## Exercise aim
Gather every line of the entries that includes the word "decInitCommand".

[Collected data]
──────────────────────────────
-- ==== Sys2Proof/Syntax.lean ====
section
/-! DEFINITION. The rows of spec/opcode_table.json: the selector rows of the four units (30_encoding.md R92 to R95) and the
host operations (R96, R97), one constructor of `Instr` each. -/

namespace Sys2Proof

/-- The five code spaces of the opcode table, the "format" of its rows. As numbers they overlap; the format says
which table a word belongs to (log entry 7). -/
inductive CodeSpace where
  | decSelector | dbnSelector | encSelector | engSelector | hostOp
  deriving DecidableEq, Repr

/-- The rows of the `DEC` selector table (30_encoding.md R92). -/
inductive DecRow where
  | halt | idlePrologue | idleNoise | initCommand | initRepetition | initNoise
  | ssComplete | ssSilence | ssNoise | spBit0 | spBit1 | spNoise
  deriving DecidableEq, Repr

/-- The rows of the `DBN` selector table (30_encoding.md R93). -/
inductive DbnRow where
  | noPoll | press | releasedHold | pwElapsed | pwHold | release | pressedHold | rwElapsed | rwHold
  deriving DecidableEq, Repr

/-- The rows of the `ENC` selector table (30_encoding.md R94). -/
inductive EncRow where
  | noPoll | send | nothing | wait | count | proOnEnd | proOffEnd | bitOnEnd | bitOffNext | bitOffLast
  | epiOnEnd | epiOffEnd
  deriving DecidableEq, Repr

/-- The rows of the stand-alone `ENG` selector table (30_encoding.md R95). -/
inductive EngRow where
  | noPoll | fire | noMatch
  deriving DecidableEq, Repr

/-- The sizes of one engine instance (30_encoding.md R83). -/
structure EngSizes where
  stateW : Nat
  nEntries : Nat
  nGuards : Nat
  nActions : Nat
  deriving DecidableEq, Repr

/-- One transition-table entry (10_state.md R21, 30_encoding.md R83). Guard id 0 is `TRUE` and action id 0 is `NONE`
(R84). -/
structure Entry where
  fromState : Nat
  guard : Nat
  toState : Nat
  action : Nat
  deriving DecidableEq, Repr

/-- The unit an `FSM_STEP` polls, with that unit's sampled inputs (30_encoding.md R96). For `ENG` the list holds
`g[1]`, `g[2]` and so on: `g[0]` is `TRUE` (R84). -/
inductive PollInputs where
  | eng (g : List Bool)
  | dbn (nowMs : W32) (level : Bool)
  | enc
  deriving DecidableEq, Repr

/-- One constructor per row of spec/opcode_table.json, in its order. -/
inductive Instr where
  -- DEC selector rows, 42_nec_decoder.md
  | decHalt
  | decIdlePrologue
  | decIdleNoise
  | decInitCommand
  | decInitRepetition
  | decInitNoise
  | decSsComplete
  | decSsSilence
  | decSsNoise
  | decSpBit0
  | decSpBit1
  | decSpNoise
  -- DBN selector rows, 41_button_debouncer.md
  | dbNoPoll
  | dbPress
  | dbReleasedHold
  | dbPwElapsed
  | dbPwHold
  | dbRelease
  | dbPressedHold
  | dbRwElapsed
  | dbRwHold
  -- ENC selector rows, 43_nec_encoder.md
  | encNoPoll
  | encSend
  | encNothing
  | encWait
  | encCount
  | encProOnEnd
  | encProOffEnd
  | encBitOnEnd
  | encBitOffNext
  | encBitOffLast
  | encEpiOnEnd
  | encEpiOffEnd
  -- ENG selector rows, 40_fsm_engine.md
  | engNoPoll
  | engFire
  | engNoMatch
  -- host operations, 30_encoding.md R96
  | fsmConstruct (sizes : EngSizes) (table : List Nat) (initState : Nat)
  | fsmStep (inputs : PollInputs)
  | dbGetDuration
  | dbResetDuration
  | dbIsActive
  | decParse (n : Nat)
  | decReadResult
  | encSetCode (v : W32)
  | encIsBusy
  | encTick
  | clock
  | reset
  -- reserved host-operation codes, 30_encoding.md R97
  | reserved0
  | reservedC
  | reservedD
  | reservedE
  deriving DecidableEq, Repr

/-- The instruction a `DEC` row is. -/
def DecRow.instr : DecRow → Instr
  | .halt => .decHalt
  | .idlePrologue => .decIdlePrologue
  | .idleNoise => .decIdleNoise
  | .initCommand => .decInitCommand
  | .initRepetition => .decInitRepetition
  | .initNoise => .decInitNoise
  | .ssComplete => .decSsComplete
  | .ssSilence => .decSsSilence
  | .ssNoise => .decSsNoise
  | .spBit0 => .decSpBit0
  | .spBit1 => .decSpBit1
  | .spNoise => .decSpNoise

/-- The instruction a `DBN` row is. -/
def DbnRow.instr : DbnRow → Instr
  | .noPoll => .dbNoPoll
  | .press => .dbPress
  | .releasedHold => .dbReleasedHold
  | .pwElapsed => .dbPwElapsed
  | .pwHold => .dbPwHold
  | .release => .dbRelease
  | .pressedHold => .dbPressedHold
  | .rwElapsed => .dbRwElapsed
  | .rwHold => .dbRwHold

/-- The instruction an `ENC` row is. -/
def EncRow.instr : EncRow → Instr
  | .noPoll => .encNoPoll
  | .send => .encSend
  | .nothing => .encNothing
  | .wait => .encWait
  | .count => .encCount
  | .proOnEnd => .encProOnEnd
  | .proOffEnd => .encProOffEnd
  | .bitOnEnd => .encBitOnEnd
  | .bitOffNext => .encBitOffNext
  | .bitOffLast => .encBitOffLast
  | .epiOnEnd => .encEpiOnEnd
  | .epiOffEnd => .encEpiOffEnd

/-- The instruction an `ENG` row is. -/
def EngRow.instr : EngRow → Instr
  | .noPoll => .engNoPoll
  | .fire => .engFire
  | .noMatch => .engNoMatch

/-- A word of the opcode table with the operands it carries: its code space, its bits and the operand values in order
(30_encoding.md R96: "Operands are the values the operation carries"). -/
structure Code where
  fmt : CodeSpace
  bits : Nat
  args : List Nat
  deriving DecidableEq, Repr

end Sys2Proof
end

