-- ==== Sys2Proof/Machine/Flags.lean ====
section
/-! DEFINITION. The status flags (10_state.md R28) and the outputs that are functions of the registers (R30 to R33, 70_reset_and_hazards.md
R267). -/

namespace Sys2Proof.Machine

/-- A decoder is busy iff `dec.rem ≥ 2` (10_state.md R25). -/
def Dec.busy (d : Dec) : Bool := decide (2 ≤ d.rem)

/-- `DEC` is busy. -/
def decBusy (s : State) : Bool := s.dec.busy

/-- `ENC` is busy iff `enc.phase ≠ IDLE` (10_state.md R27). -/
def encBusy (s : State) : Bool := s.enc.phase != .idle

/-- `is_active = (dbn.state ≠ RELEASED)` (10_state.md R31). -/
def isActive (s : State) : Bool := s.dbn.state != .released

/-- `duration_out` (10_state.md R31). -/
def durationOut (s : State) : W32 := s.dbn.duration

/-- `code_out = (dec.done = 1 ? dec.code : 0)` (42_nec_decoder.md R175). -/
def codeOut (s : State) : W32 := if s.dec.done then s.dec.code else 0#32

/-- `rep_out` (42_nec_decoder.md R175). -/
def repOut (s : State) : Bool := s.dec.rep

/-- `done_out` (42_nec_decoder.md R175). -/
def doneOut (s : State) : Bool := s.dec.done

/-- `carrier_en = enc.ir_on` (10_state.md R33, 43_nec_encoder.md R208). -/
def carrierEn (s : State) : Bool := s.enc.irOn

/-- `state_out = eng.state` (10_state.md R30). -/
def stateOut (s : State) : Nat := s.eng.state

/-- The condition the receiver session reads as a receive error (60_exceptions.md R222). The block stores no such flag. -/
def rxError (s : State) : Bool := codeOut s == 0#32 && !repOut s

/-- The reason codes of 60_exceptions.md R224. A host command that is no instruction has none there. -/
def Refusal.reasonCode : Refusal → Option Nat
  | .badTable => some 1
  | .parseWhileBusy => some 2
  | .countTooLarge => some 3
  | .readWhileBusy => some 4
  | .setCodeWhileBusy => some 5
  | .borrowedViewWritten => some 6
  | .bufferClearedUnquiesced => some 7
  | .reservedHostOp => some 8
  | _ => none

/-- The reason code of 60_exceptions.md R224. -/
def Fault.reasonCode : Fault → Option Nat
  | .unreachable _ => some 16
  | .noSuchEntry _ => none

end Sys2Proof.Machine
end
──────────────────────────────
## Task response
  | decInitCommand
  | .initCommand => .decInitCommand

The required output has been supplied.